> **Source data**:
=======

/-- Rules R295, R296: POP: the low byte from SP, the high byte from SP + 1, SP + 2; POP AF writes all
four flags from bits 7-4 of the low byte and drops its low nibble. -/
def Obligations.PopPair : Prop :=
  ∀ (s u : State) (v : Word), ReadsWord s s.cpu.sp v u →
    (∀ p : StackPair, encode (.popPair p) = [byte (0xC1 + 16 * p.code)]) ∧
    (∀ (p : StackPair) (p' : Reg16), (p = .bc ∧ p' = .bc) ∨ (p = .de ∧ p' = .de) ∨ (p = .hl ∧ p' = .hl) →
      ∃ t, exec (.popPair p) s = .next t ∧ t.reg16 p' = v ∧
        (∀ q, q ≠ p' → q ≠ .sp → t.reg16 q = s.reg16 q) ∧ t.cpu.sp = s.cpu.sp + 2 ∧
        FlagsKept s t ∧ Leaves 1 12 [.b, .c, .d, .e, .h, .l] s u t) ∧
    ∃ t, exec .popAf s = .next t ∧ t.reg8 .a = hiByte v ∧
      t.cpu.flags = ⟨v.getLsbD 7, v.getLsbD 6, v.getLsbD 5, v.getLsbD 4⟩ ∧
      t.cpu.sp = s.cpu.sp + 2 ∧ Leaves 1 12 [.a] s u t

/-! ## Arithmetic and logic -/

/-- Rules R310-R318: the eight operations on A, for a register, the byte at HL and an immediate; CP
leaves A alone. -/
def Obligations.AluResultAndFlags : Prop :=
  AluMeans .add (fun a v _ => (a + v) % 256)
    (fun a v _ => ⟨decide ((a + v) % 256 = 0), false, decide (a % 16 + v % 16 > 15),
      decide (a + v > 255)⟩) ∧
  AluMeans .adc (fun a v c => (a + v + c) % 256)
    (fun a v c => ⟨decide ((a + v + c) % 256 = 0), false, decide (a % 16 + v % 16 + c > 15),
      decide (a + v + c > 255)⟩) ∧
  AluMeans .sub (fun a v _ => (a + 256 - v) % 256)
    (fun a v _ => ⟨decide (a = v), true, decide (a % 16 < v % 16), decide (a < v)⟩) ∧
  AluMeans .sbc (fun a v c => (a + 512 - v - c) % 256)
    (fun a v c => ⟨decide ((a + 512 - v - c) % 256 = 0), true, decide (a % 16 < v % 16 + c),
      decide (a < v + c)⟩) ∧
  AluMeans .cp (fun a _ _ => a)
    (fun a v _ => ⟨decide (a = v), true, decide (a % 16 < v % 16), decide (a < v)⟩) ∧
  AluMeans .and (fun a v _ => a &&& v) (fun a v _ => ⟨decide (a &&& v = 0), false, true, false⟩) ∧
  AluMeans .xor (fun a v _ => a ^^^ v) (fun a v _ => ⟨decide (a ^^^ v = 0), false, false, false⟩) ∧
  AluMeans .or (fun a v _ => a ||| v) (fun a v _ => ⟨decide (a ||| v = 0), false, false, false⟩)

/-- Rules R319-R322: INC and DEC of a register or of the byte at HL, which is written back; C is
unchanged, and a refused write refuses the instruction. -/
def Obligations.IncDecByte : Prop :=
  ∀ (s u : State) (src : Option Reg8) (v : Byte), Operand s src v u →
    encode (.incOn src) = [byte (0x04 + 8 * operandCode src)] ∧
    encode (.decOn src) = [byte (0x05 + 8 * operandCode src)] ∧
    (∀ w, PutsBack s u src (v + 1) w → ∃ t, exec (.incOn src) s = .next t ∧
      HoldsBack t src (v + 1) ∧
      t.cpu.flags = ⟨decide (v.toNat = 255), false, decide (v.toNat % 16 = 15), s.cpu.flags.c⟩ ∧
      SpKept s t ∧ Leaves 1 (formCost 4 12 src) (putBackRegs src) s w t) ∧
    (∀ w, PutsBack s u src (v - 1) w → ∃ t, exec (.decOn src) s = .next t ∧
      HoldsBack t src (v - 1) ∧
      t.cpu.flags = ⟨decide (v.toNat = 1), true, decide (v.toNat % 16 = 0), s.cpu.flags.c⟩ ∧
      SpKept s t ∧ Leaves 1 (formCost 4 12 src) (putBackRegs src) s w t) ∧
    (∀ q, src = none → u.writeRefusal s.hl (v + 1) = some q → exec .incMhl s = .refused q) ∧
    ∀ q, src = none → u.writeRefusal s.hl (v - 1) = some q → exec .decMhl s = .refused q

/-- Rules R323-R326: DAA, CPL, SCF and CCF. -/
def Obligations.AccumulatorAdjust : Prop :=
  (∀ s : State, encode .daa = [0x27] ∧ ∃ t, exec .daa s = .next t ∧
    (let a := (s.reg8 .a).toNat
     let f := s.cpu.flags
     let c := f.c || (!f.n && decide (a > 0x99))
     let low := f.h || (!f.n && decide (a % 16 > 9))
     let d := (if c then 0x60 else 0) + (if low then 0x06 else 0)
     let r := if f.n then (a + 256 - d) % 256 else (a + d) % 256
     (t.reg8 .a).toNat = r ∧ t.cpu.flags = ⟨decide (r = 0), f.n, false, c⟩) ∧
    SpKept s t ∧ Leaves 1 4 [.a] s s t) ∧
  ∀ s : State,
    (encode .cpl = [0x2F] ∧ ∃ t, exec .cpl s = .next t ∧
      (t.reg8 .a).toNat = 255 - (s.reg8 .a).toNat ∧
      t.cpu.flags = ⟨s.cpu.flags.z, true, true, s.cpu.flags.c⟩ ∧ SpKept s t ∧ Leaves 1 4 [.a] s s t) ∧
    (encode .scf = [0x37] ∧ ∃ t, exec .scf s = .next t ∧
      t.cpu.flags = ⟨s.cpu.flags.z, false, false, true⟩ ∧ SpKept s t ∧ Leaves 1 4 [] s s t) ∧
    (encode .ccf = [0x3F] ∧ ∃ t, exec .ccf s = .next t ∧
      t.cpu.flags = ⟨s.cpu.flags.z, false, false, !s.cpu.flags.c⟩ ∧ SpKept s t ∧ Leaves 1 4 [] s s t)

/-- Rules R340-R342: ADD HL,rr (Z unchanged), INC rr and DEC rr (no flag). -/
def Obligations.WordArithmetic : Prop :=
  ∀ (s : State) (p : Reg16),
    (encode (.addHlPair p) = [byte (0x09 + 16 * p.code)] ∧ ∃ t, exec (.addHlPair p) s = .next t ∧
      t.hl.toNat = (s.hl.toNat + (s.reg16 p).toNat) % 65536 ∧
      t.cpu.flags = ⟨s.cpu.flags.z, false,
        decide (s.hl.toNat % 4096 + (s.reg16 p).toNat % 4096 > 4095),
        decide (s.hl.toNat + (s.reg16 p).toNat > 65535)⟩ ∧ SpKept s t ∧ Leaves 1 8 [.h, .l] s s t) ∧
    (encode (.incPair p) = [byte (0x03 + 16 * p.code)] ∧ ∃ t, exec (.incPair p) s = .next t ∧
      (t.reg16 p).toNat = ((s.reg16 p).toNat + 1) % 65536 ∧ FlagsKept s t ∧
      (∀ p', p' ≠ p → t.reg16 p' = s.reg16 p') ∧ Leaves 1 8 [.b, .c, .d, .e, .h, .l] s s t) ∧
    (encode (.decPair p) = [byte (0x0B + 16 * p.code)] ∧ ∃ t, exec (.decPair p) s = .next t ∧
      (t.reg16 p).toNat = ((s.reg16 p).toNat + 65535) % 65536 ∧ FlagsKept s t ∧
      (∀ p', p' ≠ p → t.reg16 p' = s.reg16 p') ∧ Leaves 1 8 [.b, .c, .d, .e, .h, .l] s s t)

=======

Show all of the lines above in which "Obligations" is present.

> **Exercise answer**:
def Obligations.PopPair : Prop :=
def Obligations.AluResultAndFlags : Prop :=
def Obligations.IncDecByte : Prop :=
def Obligations.AccumulatorAdjust : Prop :=
def Obligations.WordArithmetic : Prop :=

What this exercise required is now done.